◆ Required action
Whenever the word "using" turns up in a line below, that line should be copied.

◆ The input
-- ==== Sys2Proof/Tests/Slice0.lean ====
section
/-! SUPPORT. Tests. Expected values are those of spec/95_test_vectors.md (the vector is named at each test) or written out
from the encoding tables of spec/30_encoding.md. After them, one witness for every statement that has hypotheses. -/

namespace Sys2Proof.Tests

open Sys2Proof Sys2Proof.Machine

/-! Well-formedness: for each check a configuration that only this check refuses. -/

/-- The reference configuration with one generator's constants replaced. -/
def cfgWithGen (g : GenParams) : Cfg := { Cfg.reference with gens := Cfg.reference.gens.set 5 g }

/-- The reference configuration with one thrust format instead of two. -/
def cfgWithFormat (f : ThrustFormat) : Cfg := { Cfg.reference with thrustFormats := [f] }

theorem test_wf_reference : Cfg.reference.wf = true := by decide

theorem test_wf_ids_overlap :
    let c := { Cfg.reference with cmdIds := [0x10, 0x20] }
    c.idsDisjoint = false ∧ c.wf = false := by decide

theorem test_wf_tag_is_kill_class :
    let f := { ThrustFormat.h with tag := 0x4B }
    f.tagFree = false ∧ (cfgWithFormat f).wf = false := by decide

theorem test_wf_len_is_nine :
    let f := { ThrustFormat.h with len := 9 }
    f.lenOk = false ∧ (cfgWithFormat f).wf = false := by decide

theorem test_wf_offset_repeated :
    let f := { ThrustFormat.h with hsOff := 5 }
    f.offsetsDistinct = false ∧ (cfgWithFormat f).wf = false := by decide

theorem test_wf_offset_zero :
    let f := { ThrustFormat.h with uaOff := 0 }
    f.offsetsInside = false ∧ (cfgWithFormat f).wf = false := by decide

theorem test_wf_offset_beyond_len :
    let f := { ThrustFormat.h with len := 7 }
    f.offsetsInside = false ∧ (cfgWithFormat f).wf = false := by decide

theorem test_wf_tags_repeated :
    let c := { Cfg.reference with thrustFormats := [ThrustFormat.h, { ThrustFormat.v with tag := 0x48 }] }
    c.tagsDistinct = false ∧ c.wf = false := by decide

theorem test_wf_neutral_below_reverse :
    (cfgWithGen ⟨1501, 1500, 1900, 2000⟩).gensOk = false ∧ (cfgWithGen ⟨1501, 1500, 1900, 2000⟩).wf = false := by decide

theorem test_wf_forward_below_neutral :
    (cfgWithGen ⟨1100, 1500, 1499, 2000⟩).gensOk = false ∧ (cfgWithGen ⟨1100, 1500, 1499, 2000⟩).wf = false := by decide

theorem test_wf_period_below_forward :
    (cfgWithGen ⟨1100, 1500, 1900, 1899⟩).gensOk = false ∧ (cfgWithGen ⟨1100, 1500, 1900, 1899⟩).wf = false := by decide

theorem test_wf_period_too_wide :
    (cfgWithGen ⟨1100, 1500, 1900, 65536⟩).gensOk = false ∧ (cfgWithGen ⟨1100, 1500, 1900, 65536⟩).wf = false := by
  decide

theorem test_wf_timeout_too_long :
    let c := { Cfg.reference with wdTimeout := 2147483648 }
    c.durationsOk = false ∧ c.wf = false := by decide

theorem test_wf_delay_too_long :
    let c := { Cfg.reference with hardKillDelay := 2147483648 }
    c.durationsOk = false ∧ c.wf = false := by decide

/-! Decoding: every row's word, written out from spec/30_encoding.md R71, R72, R75 (vectors DC1 to DC4, DC17, DC19, E1 to
E6), byte 0 in bits 7..0. -/

theorem test_word_kcha : decodeTableWord 40 0x004148434B = some .kcha := by decide
theorem test_word_kcsa : decodeTableWord 40 0x004153434B = some .kcsa := by decide
theorem test_word_kchu : decodeTableWord 40 0x005548434B = some .kchu := by decide
theorem test_word_kcsu : decodeTableWord 40 0x005553434B = some .kcsu := by decide
theorem test_word_thrust_h :
    decodeTableWord 64 0x0706050403020148 = some (.thrustH 1 2 3 4 5 6 7) := by decide
theorem test_word_thrust_v :
    decodeTableWord 64 0x070809007F80FF56 = some (.thrustV 0xFF 0x80 0x7F 0x00 9 8 7) := by decide
theorem test_word_krha : decodeTableWord 40 0x004148524B = some .krha := by decide
theorem test_word_krsa : decodeTableWord 40 0x004153524B = some .krsa := by decide
theorem test_word_krhu : decodeTableWord 40 0x005548524B = some .krhu := by decide
theorem test_word_krsu : decodeTableWord 40 0x005553524B = some .krsu := by decide
theorem test_word_ga : decodeTableWord 24 0x004147 = some .ga := by decide
theorem test_word_gu : decodeTableWord 24 0x005547 = some .gu := by decide

/-- Vectors DC17 and DC19: channels, bytes and auxiliary bytes. -/
theorem test_decode_thrust_frames :
    decodeCmd Cfg.reference 8 ⟨0x48, 1, 2, 3, 4, 5, 6, 7⟩ = .thrust [(0, 1), (1, 2), (4, 3), (5, 4)] 5 6 7 ∧
      decodeCmd Cfg.reference 8 ⟨0x56, 0xFF, 0x80, 0x7F, 0, 9, 8, 7⟩ =
        .thrust [(2, 0xFF), (3, 0x80), (6, 0x7F), (7, 0)] 9 8 7 := by decide
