theorem witness_PositioningSendSetsTheChipPointer :
    (waitingPosition [ok, .reset]).phase = .busy ∧ (waitingPosition [ok, .reset]).pending = some (.position 9 2)
      ∧ (waitingPosition [ok, .reset]).inputs = .answer (.ok []) :: [.reset] ∧ NoAnswerNext [.reset]
      ∧ after State.chipPtr (step { waitingPosition [ok] with pending := some (.position 0x3F 1) }) = some 0x3F ∧ ¬ (0x40 : Byte).toNat ≤ 0x3F :=
  ⟨rfl, rfl, rfl, (fun _ _ h => by cases h), by decide, by decide⟩
theorem witness_CapAbove256BehavesAs256 : (Instr.pwrite 0 (List.replicate 255 0)).wf = true ∧ 256 ≤ 300 := ⟨dataFits_replicate _ 0, by decide⟩
theorem witness_IssuedFramesFitTheCapacity :
    2 ≤ (ready 2 [ok]).binding.cap ∧ after State.calls (exec (.pwrite 5 [9]) (ready 2 [ok])) = some [.send 0x55 [5, 9]] := by decide
theorem witness_ReadingRequestsFrame : after State.phase (exec (.pread 5 1) (ready 2 [ok, .answer (.ok [9])])) = some .idle := by decide
theorem witness_WritingRequestsFrame :
    after State.phase (exec (.pwrite 0x3F [9]) (ready 2 [failed])) = some .idle ∧ (0x3F : Byte).toNat + 1 ≤ 64 := by decide
theorem witness_RequestEndsOrWaits :
    after State.phase (exec .getdt (ready 2 [])) = some .busy ∧ after State.phase (exec .getdt (ready 2 [failed])) = some .idle := by decide
theorem witness_InvalidParameterTouchesNoBus :
    after (fun s => (s.phase, s.resp)) (exec (.rdram 0 0) (ready 2 [ok])) = some (.idle, some ⟨.invalidParameter, []⟩)
      ∧ (ready 2 [ok]).life = .ready ∧ (⟨0, 0, 24, 1, 1, 1, 0⟩ : DateTime).hour = 24 := by decide
theorem witness_UnansweredCallLeavesBusy :
    NoAnswerNext (ready 2 [.reset]).inputs ∧ (ready 2 [.reset]).life = .ready ∧ 2 ≤ (ready 2 [.reset]).binding.cap
      ∧ StartsWrite (.setdt p1 true) 0x00 (registerImage p1 true) ∧ StartsWrite (.wrram 55 [9]) 0x3F [9]
      ∧ StartsWrite (.setow 5) 0x07 [0x13] ∧ StartsWrite (.pwrite 0xFF [9]) 0xFF [9] ∧ StartsRead (.rdram 0 56) 0x08 56 :=
  ⟨(fun _ _ h => by cases h), rfl, by decide, .inl ⟨p1, true, rfl, by decide, rfl, rfl⟩,
    .inr (.inl ⟨55, rfl, by decide, by decide, by decide⟩), .inr (.inr (.inl ⟨5, 0x13, rfl, by decide, rfl, rfl⟩)),
    .inr (.inr (.inr ⟨rfl, by decide, by decide⟩)), .inr (.inl ⟨0, rfl, by decide, by decide, by decide⟩)⟩
theorem witness_UnansweredCallLeavesBusy_hooks :
    (uninit ⟨0x55, 2, true, true, true, false⟩ []).binding.complete ∧ (uninit ⟨0x55, 2, true, true, true, false⟩ []).binding.initHook = true
      ∧ ({ ready 2 [] with binding := ⟨0x55, 2, true, true, false, true⟩ } : State).binding.deinitHook = true
      ∧ (waiting []).phase = .busy ∧ (waiting []).inputs = [] := by decide
theorem witness_NoCallBeforeThePreviousAnswer : after State.phase (step (waiting [ok])) = some .idle := by decide
theorem witness_BusyPortHoldsTheRequest :
    (waiting [.request [0x04]]).phase = .busy ∧ (waiting [.request [0x04]]).inputs = .request [0x04] :: [] := by decide
theorem witness_BindingOnlyWhileUninitAndIdle :
    (uninit Binding.unbound [.bind ⟨0, 9, true, true, false, false⟩]).life = .uninit ∧ (ready 2 [.bind Binding.unbound]).life = .ready
      ∧ (waiting [.bind Binding.unbound]).phase = .busy
      ∧ after (fun s => (s.binding.cap, s.chip)) (step { uninit Binding.unbound [.bind ⟨0, 9, true, true, false, false⟩] with chip := [(8, 1)] })
        = some (9, [(8, 1)])
      ∧ after (fun s => (s.binding.cap, s.chip)) (step { uninit Binding.unbound [.bind ⟨5, 9, true, true, false, false⟩] with chip := [(8, 1)] })
        = some (9, []) := by decide
theorem witness_AnswersOutsideTheContractStop :
    (ready 2 [ok]).phase = .idle ∧ (waiting [.answer (.ok [1])]).pending = some (.write [1, 2, 3, 4])
      ∧ (waitingRead [.answer (.ok [1])]).pending = some (.receive 7) ∧ ([1] : List Byte).length ≠ (7 : Byte).toNat := by decide
theorem witness_AnswersAtOnceOrLaterAgree :
    after State.phase (exec .getdt { ready 2 [] with inputs := [] }) = some .busy
      ∧ after State.phase (exec (.bcdenc 5) { ready 2 [] with inputs := [] }) = some .idle := by decide
theorem witness_AnswersAtOnceOrLaterAgree_later :
    (waiting []).Inv ∧ (waiting []).phase = .busy ∧ after State.phase (step { waiting [] with inputs := [ok] }) = some .idle
      ∧ after State.phase (step { waitingPosition [] with inputs := [ok] }) = some .busy
      ∧ step { waiting [] with inputs := [.answer (.ok [1])] } = .fault .answerLength :=
  ⟨waiting_inv, rfl, by decide, by decide, rfl⟩
theorem witness_EngineKeepsNoCopyOfTheChip :
    withoutChip (ready 2 [ok]) = withoutChip { ready 2 [ok] with chip := [(3, 1)], chipPtr := 7, draws := 2 }
      ∧ ∀ rest, (ready 2 [ok]).inputs ≠ .reset :: rest := ⟨by decide, fun _ h => by cases h⟩

end Sys2Proof.Tests
end

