/-- A well-formed request that starts in a state meeting the invariant starts meeting it. -/
theorem inv_of_started {i : Instr} {s u : State} (h : s.Inv) (hwf : i.wf = true) (hstart : Started i s u) : u.Inv := by
  have hs : SettledInv (s.accept i.opcode) := ⟨h.readyBound, h.failureBare, h.chipOk⟩
  cases hstart with
  | ended code payload hbare => exact inv_finish hs hbare
  | madeReady hi hcomplete => exact inv_finish ⟨fun _ => hcomplete, h.failureBare, h.chipOk⟩ (absurd rfl)
  | madeUninit hi => exact inv_finish ⟨(fun hl => by cases hl), h.failureBare, h.chipOk⟩ (absurd rfl)
  | write start data hlife hop hfit =>
    have hbegun : SettledInv { s.accept i.opcode with ptr := start, cur := 0, n := BitVec.ofNat 8 data.length } :=
      ⟨h.readyBound, h.failureBare, h.chipOk⟩
    refine inv_sendNext hbegun rfl hlife hop ?_
    have := hfit hwf
    simp only [BitVec.toNat_ofNat]
    omega
  | read start count hlife hop => exact inv_issue hs rfl ⟨hlife, hop, List.getLast?_concat⟩
  | initHook hi hlife hcomplete =>
    subst hi
    exact inv_issue hs rfl ⟨hlife, rfl, hcomplete, List.getLast?_concat⟩
  | deinitHook hi hlife =>
    subst hi
    exact inv_issue hs rfl ⟨hlife, rfl, List.getLast?_concat⟩

theorem inv_run {s t : State} (h : s.Inv) (hrun : s.run = .next t) : t.Inv :=
  run_induction (fun _ ins hs => inv_withInputs hs ins) (fun _ _ a hs hp _ => inv_answered a hs hp) h hrun

theorem inv_exec {i : Instr} {s t : State} (h : s.Inv) (hwf : i.wf = true) (hexec : exec i s = .next t) : t.Inv := by
  obtain ⟨u, hstart, hrun⟩ := exec_started hexec
  exact inv_run (inv_of_started h hwf hstart) hrun

/-- Taking a byte string changes the port or the host's moves only. -/
theorem inv_of_takes {s u : State} {bytes : List Byte} (h : s.Inv) (htakes : Takes s bytes u) : u.Inv := by
  obtain ⟨_, ⟨_, _, _, rfl⟩ | ⟨_, _, _, rfl⟩⟩ := htakes <;>
    exact ⟨h.readyBound, h.callWhileBusy, h.pendingFits, h.failureBare, h.chipOk⟩

/-- Whatever the reset input abandons, the chip memory stays in its form. -/
theorem chipOk_abandon {s : State} (h : s.ChipOk) : s.abandon.ChipOk := by
  unfold State.abandon
  split
  · exact Memory.ok_frameFailed h _ _ _
  all_goals exact h

theorem inv_engineReset {s : State} (h : s.Inv) : s.engineReset.Inv where
  readyBound hl := by cases hl
  callWhileBusy := by simp [State.CallWhileBusy]
  pendingFits := by simp [State.PendingFits]
  failureBare := by simp [State.FailureBare]
  chipOk := chipOk_abandon h.chipOk

theorem pending_eq_none_of_idle {s : State} (h : s.Inv) (hidle : s.phase = .idle) : s.pending = none := by
  simpa [State.CallWhileBusy, hidle] using h.callWhileBusy

/-- A binding while UNINIT and IDLE: nothing is outstanding that the old configuration could matter to (R223). -/
theorem inv_rebind {s : State} (h : s.Inv) (hidle : s.phase = .idle) (hlife : s.life = .uninit) (b : Binding) : (s.rebind b).Inv where
  readyBound hl := by simp [hlife] at hl
  callWhileBusy := by simpa [State.CallWhileBusy] using h.callWhileBusy
  pendingFits := by simp [State.PendingFits, pending_eq_none_of_idle h hidle]
  failureBare := by simpa [State.FailureBare] using h.failureBare
  chipOk := by
    unfold State.rebind
    split
    · exact h.chipOk
    · exact ⟨rfl, by simp⟩
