-- ==== Sys2Proof/Machine/Ops.lean ====
section
/-!
DEFINITION. The named operations every block uses: the call store, the tables of records, lines, links, slots and
points, the report queue and stickies, the result list, and the numbering of the network (R1 to R4).
-/

namespace Sys2Proof.Machine

/-! ## The call store -/

/-- What a word that is not listed reads as (assumption log 3). -/
def blankWord : Word := 0

/-- The word at an address. -/
def Memory.readWord : Memory → Nat → Word
  | [], _ => blankWord
  | (b, w) :: rest, a => if b = a then w else Memory.readWord rest a

/-- Put a pair in front, unless its word is what an unlisted address reads as. -/
def Memory.consWord (a : Nat) (w : Word) (m : Memory) : Memory :=
  if w = blankWord then m else (a, w) :: m

/-- Write a word, keeping the addresses rising and listing no word that reads as an unlisted one. -/
def Memory.writeWord : Memory → Nat → Word → Memory
  | [], a, w => Memory.consWord a w []
  | (b, v) :: rest, a, w =>
    if a < b then Memory.consWord a w ((b, v) :: rest)
    else if a = b then Memory.consWord a w rest
    else (b, v) :: Memory.writeWord rest a w

/-- Every address of the list is at or above `n`, the addresses rise strictly, and no listed word is blank. -/
def Memory.wfFrom : Nat → Memory → Bool
  | _, [] => true
  | n, (b, v) :: rest => decide (n ≤ b) && decide (v ≠ blankWord) && Memory.wfFrom (b + 1) rest

/-- The canonical form of the call store. -/
def Memory.wf (m : Memory) : Bool := Memory.wfFrom 0 m

/-- The word of the call store at an address. -/
def State.readMem (s : State) (a : Word) : Word := Memory.readWord s.mem a.toNat

/-- Write a word of the call store. -/
def State.writeMem (s : State) (a w : Word) : State := { s with mem := Memory.writeWord s.mem a.toNat w }

/-! ## Circuits, lines and the network (R1 to R4, R22) -/

/-- The kind of the record of a circuit (R22). -/
def circuitKind (x : Circuit) : CallKind :=
  if x.val < 24 then .localCall else if x.val < 48 then .outgoing else .incoming

/-- Line group of a line: L div 32 (R1). -/
def lineGroup (l : Line) : LineGroup := ⟨l.val / 32, by omega⟩

/-- Position of a line: L mod 32 (R1). -/
def linePosition (l : Line) : Position := ⟨l.val % 32, by omega⟩

/-- The B-switch of a terminal: t mod 10 (R2). -/
def terminalSwitch (t : Terminal) : LinkNo := ⟨t.val % 10, by omega⟩

/-- The outlet of a terminal: t div 10 (R2). -/
def terminalOutlet (t : Terminal) : Outlet := ⟨t.val / 10, by omega⟩

/-- The calling-end terminal of cord c: 2c (R2). -/
def cordTerminal0 (c : Cord) : Terminal := ⟨2 * c.val, by omega⟩

/-- The called-end terminal of cord c: 2c + 1 (R2). -/
def cordTerminal1 (c : Cord) : Terminal := ⟨2 * c.val + 1, by omega⟩

/-- The terminal of junction circuit x: x + 24 (R2). -/
def junctionTerminal (x : Circuit) : Terminal := ⟨x.val + 24, by omega⟩

/-- The circuit of a cord. -/
def cordCircuit (c : Cord) : Circuit := ⟨c.val, by omega⟩

/-- The circuit of the junction at a position of an outgoing group: 24 + 8G + position (R17). -/
def groupCircuit (g : JunctionGroup) (position : Fin 8) : Circuit := ⟨24 + 8 * g.val + position.val, by omega⟩

/-- The junction number of an outgoing circuit: x − 24 (R29). -/
def junctionOf (x : Circuit) : Junction := ⟨(x.val - 24) % 24, by omega⟩

/-- The group of an outgoing circuit. -/
def groupOf (x : Circuit) : JunctionGroup := ⟨(x.val - 24) / 8 % 3, by omega⟩

/-- The terminals of a circuit (R2). -/
def circuitTerminals (x : Circuit) : List Terminal :=
  if h : x.val < 24 then [cordTerminal0 ⟨x.val, h⟩, cordTerminal1 ⟨x.val, h⟩] else [junctionTerminal x]

/-- The A-link a crosspoint lies on (R1). -/
def crosspointLink : Crosspoint → LineGroup × LinkNo
  | .a g _ k => (g, k)
  | .b k g _ => (g, k)

/-- A path of unmade crosspoints. -/
def unmadePath (xps : List Crosspoint) : Path := xps.map fun xp => { xp := xp, mark := .unmade }

/-- The path of a local call from line `la` to line `lb` on cord c, in make order (R3). -/
def localPath (c : Cord) (la lb : Line) : Path :=
  unmadePath
    [.a (lineGroup la) (linePosition la) (terminalSwitch (cordTerminal0 c)),
     .b (terminalSwitch (cordTerminal0 c)) (lineGroup la) (terminalOutlet (cordTerminal0 c)),
     .a (lineGroup lb) (linePosition lb) (terminalSwitch (cordTerminal1 c)),
     .b (terminalSwitch (cordTerminal1 c)) (lineGroup lb) (terminalOutlet (cordTerminal1 c))]

/-- The path of an outgoing call for calling line `l` on junction circuit x, in make order (R4). -/
def outgoingPath (x : Circuit) (l : Line) : Path :=
  unmadePath
    [.a (lineGroup l) (linePosition l) (terminalSwitch (junctionTerminal x)),
     .b (terminalSwitch (junctionTerminal x)) (lineGroup l) (terminalOutlet (junctionTerminal x))]

/-- The path of an incoming call for called line `l` on junction circuit x, in make order (R4). -/
def incomingPath (x : Circuit) (l : Line) : Path :=
  unmadePath
    [.b (terminalSwitch (junctionTerminal x)) (lineGroup l) (terminalOutlet (junctionTerminal x)),
     .a (lineGroup l) (linePosition l) (terminalSwitch (junctionTerminal x))]

/-! ## Tables -/

/-- The call record of a circuit. -/
def State.record (s : State) (x : Circuit) : CallRecord := s.records[x]

/-- Replace the call record of a circuit. -/
def State.setRecord (s : State) (x : Circuit) (r : CallRecord) : State :=
  { s with records := s.records.set x.val r x.isLt }

/-- Change the call record of a circuit. -/
def State.modifyRecord (s : State) (x : Circuit) (f : CallRecord → CallRecord) : State :=
  s.setRecord x (f (s.record x))

/-- The line table entry of a line. -/
def State.line (s : State) (l : Line) : LineEntry := s.lines[l]

/-- Replace the line table entry of a line. -/
def State.setLine (s : State) (l : Line) (e : LineEntry) : State :=
  { s with lines := s.lines.set l.val e l.isLt }

/-- Change the line table entry of a line. -/
def State.modifyLine (s : State) (l : Line) (f : LineEntry → LineEntry) : State :=
  s.setLine l (f (s.line l))

/-- Set the busy reference of a line, if there is a line (R26). -/
def State.setBusy (s : State) (l : Option Line) (b : Option Circuit) : State :=
  match l with
  | some l => s.modifyLine l fun e => { e with busy := b }
  | none => s

/-- The line that a record names as called, if its called party is a line. -/
def calledLine : Option Called → Option Line
  | some (.line l) => some l
  | some (.junction _) => none
  | none => none

/-- The place of link (g, k) in the link table. -/
def linkIndex (gk : LineGroup × LinkNo) : Fin 160 := ⟨10 * gk.1.val + gk.2.val, by omega⟩

/-- The link table entry of link (g, k). -/
def State.link (s : State) (gk : LineGroup × LinkNo) : Link := s.links[linkIndex gk]

/-- Change the link table entry of link (g, k). -/
def State.modifyLink (s : State) (gk : LineGroup × LinkNo) (f : Link → Link) : State :=
  { s with links := s.links.set (linkIndex gk).val (f (s.link gk)) (linkIndex gk).isLt }

/-- The entry of an order slot. -/
def State.slot (s : State) (i : OrderSlot) : SlotEntry := s.slots[i]

/-- Change the entry of an order slot. -/
def State.modifySlot (s : State) (i : OrderSlot) (f : SlotEntry → SlotEntry) : State :=
  { s with slots := s.slots.set i.val (f (s.slot i)) i.isLt }

/-- Set the state of an order slot. -/
def State.setSlotState (s : State) (i : OrderSlot) (st : SlotState) : State :=
  s.modifySlot i fun e => { e with state := st }

/-- The F point of a circuit: point 2x (R38). -/
def fPoint (x : Circuit) : Point := ⟨2 * x.val, by omega⟩

/-- The B point of a circuit: point 2x + 1 (R38). -/
def bPoint (x : Circuit) : Point := ⟨2 * x.val + 1, by omega⟩

/-- The circuit of a point (R38). -/
def pointCircuit (p : Point) : Circuit := ⟨p.val / 2, by omega⟩

/-- Set the state of a supervision point. -/
def State.setPoint (s : State) (p : Point) (st : PointState) : State :=
  { s with points := s.points.set p.val st p.isLt }

/-- The filtered state of the F point of a circuit. -/
def State.fPresent (s : State) (x : Circuit) : Bool := s.points[fPoint x].present

/-- The filtered state of the B point of a circuit. -/
def State.bPresent (s : State) (x : Circuit) : Bool := s.points[bPoint x].present

/-- The tariff entry of a distance band and a time band. -/
def tariffIndex (d : DistBand) (b : TimeBand) : Fin 32 := ⟨4 * d.val + b.val, by omega⟩

/-- The tariff entry of a distance band and a time band (R83). -/
def State.tariffEntry (s : State) (d : DistBand) (b : TimeBand) : TariffEntry := s.tariff[tariffIndex d b]

/-! ## Reports, results, the transmit queue -/

/-- Hand a report to the Report Unit: it enters at the tail, or is dropped at a full queue (R168). -/
def State.report (s : State) (r : Report) : State :=
  if s.reports.length < Config.reportQueueCapacity then { s with reports := s.reports ++ [r] }
  else { s with reportsLost := true }

/-- ATTN is active while the report queue holds a report (R170). -/
def State.attnActive (s : State) : Bool := !s.reports.isEmpty

/-- Hand a result to the Order Unit: it is placed at the tail of the result list (R150). -/
def State.handResult (s : State) (slot : OrderSlot) (code : ResultCode) (circuit : Option Circuit) : State :=
  { s with results := s.results ++ [{ slot := slot, code := code, circuit := circuit }] }

/-- Hand over the connect result of a record for its bound order slot, and make the binding absent; with no binding
nothing is handed over (R57, R61 to R63, R67). -/
def State.handConnectResult (s : State) (x : Circuit) (code : ResultCode) : State :=
  match (s.record x).boundSlot with
  | some slot => (s.handResult slot code (some x)).modifyRecord x fun r => { r with boundSlot := none }
  | none => s

/-- Issue a command into the transmit queue at the tail (R54). -/
def State.issue (s : State) (c : PortCommand) : State := { s with txQueue := s.txQueue ++ [c] }

/-- Withdraw a command still in the transmit queue; the commands behind it close up (R54). -/
def State.withdraw (s : State) (c : PortCommand) : State := { s with txQueue := s.txQueue.filter fun d => d ≠ c }

/-- Issue PAY TONE for a circuit; it is merged with one that still waits in the queue (R69). -/
def State.issuePayTone (s : State) (x : Circuit) : State :=
  if s.txQueue.contains (.payTone x) then s else s.issue (.payTone x)

/-! ## Running -/

/-- MRST is active (spec/09: phase HELD). -/
def State.isHeld (s : State) : Bool := s.phase == .held

/-- The part is ready (R155). -/
def State.isReady (s : State) : Bool := s.phase == .ready

/-- An event of the part: while MRST is active no event of it is taken (R38, R49, R68, R72; assumption log 21). -/
def running (f : State → State) (s : State) : Host.Outcome State Fault Refusal :=
  .next (if s.isHeld then s else f s)

end Sys2Proof.Machine
end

◆ Response to this task
  simpa [State.CallWhileBusy, hidle] using h.callWhileBusy
  callWhileBusy := by simpa [State.CallWhileBusy] using h.callWhileBusy
  failureBare := by simpa [State.FailureBare] using h.failureBare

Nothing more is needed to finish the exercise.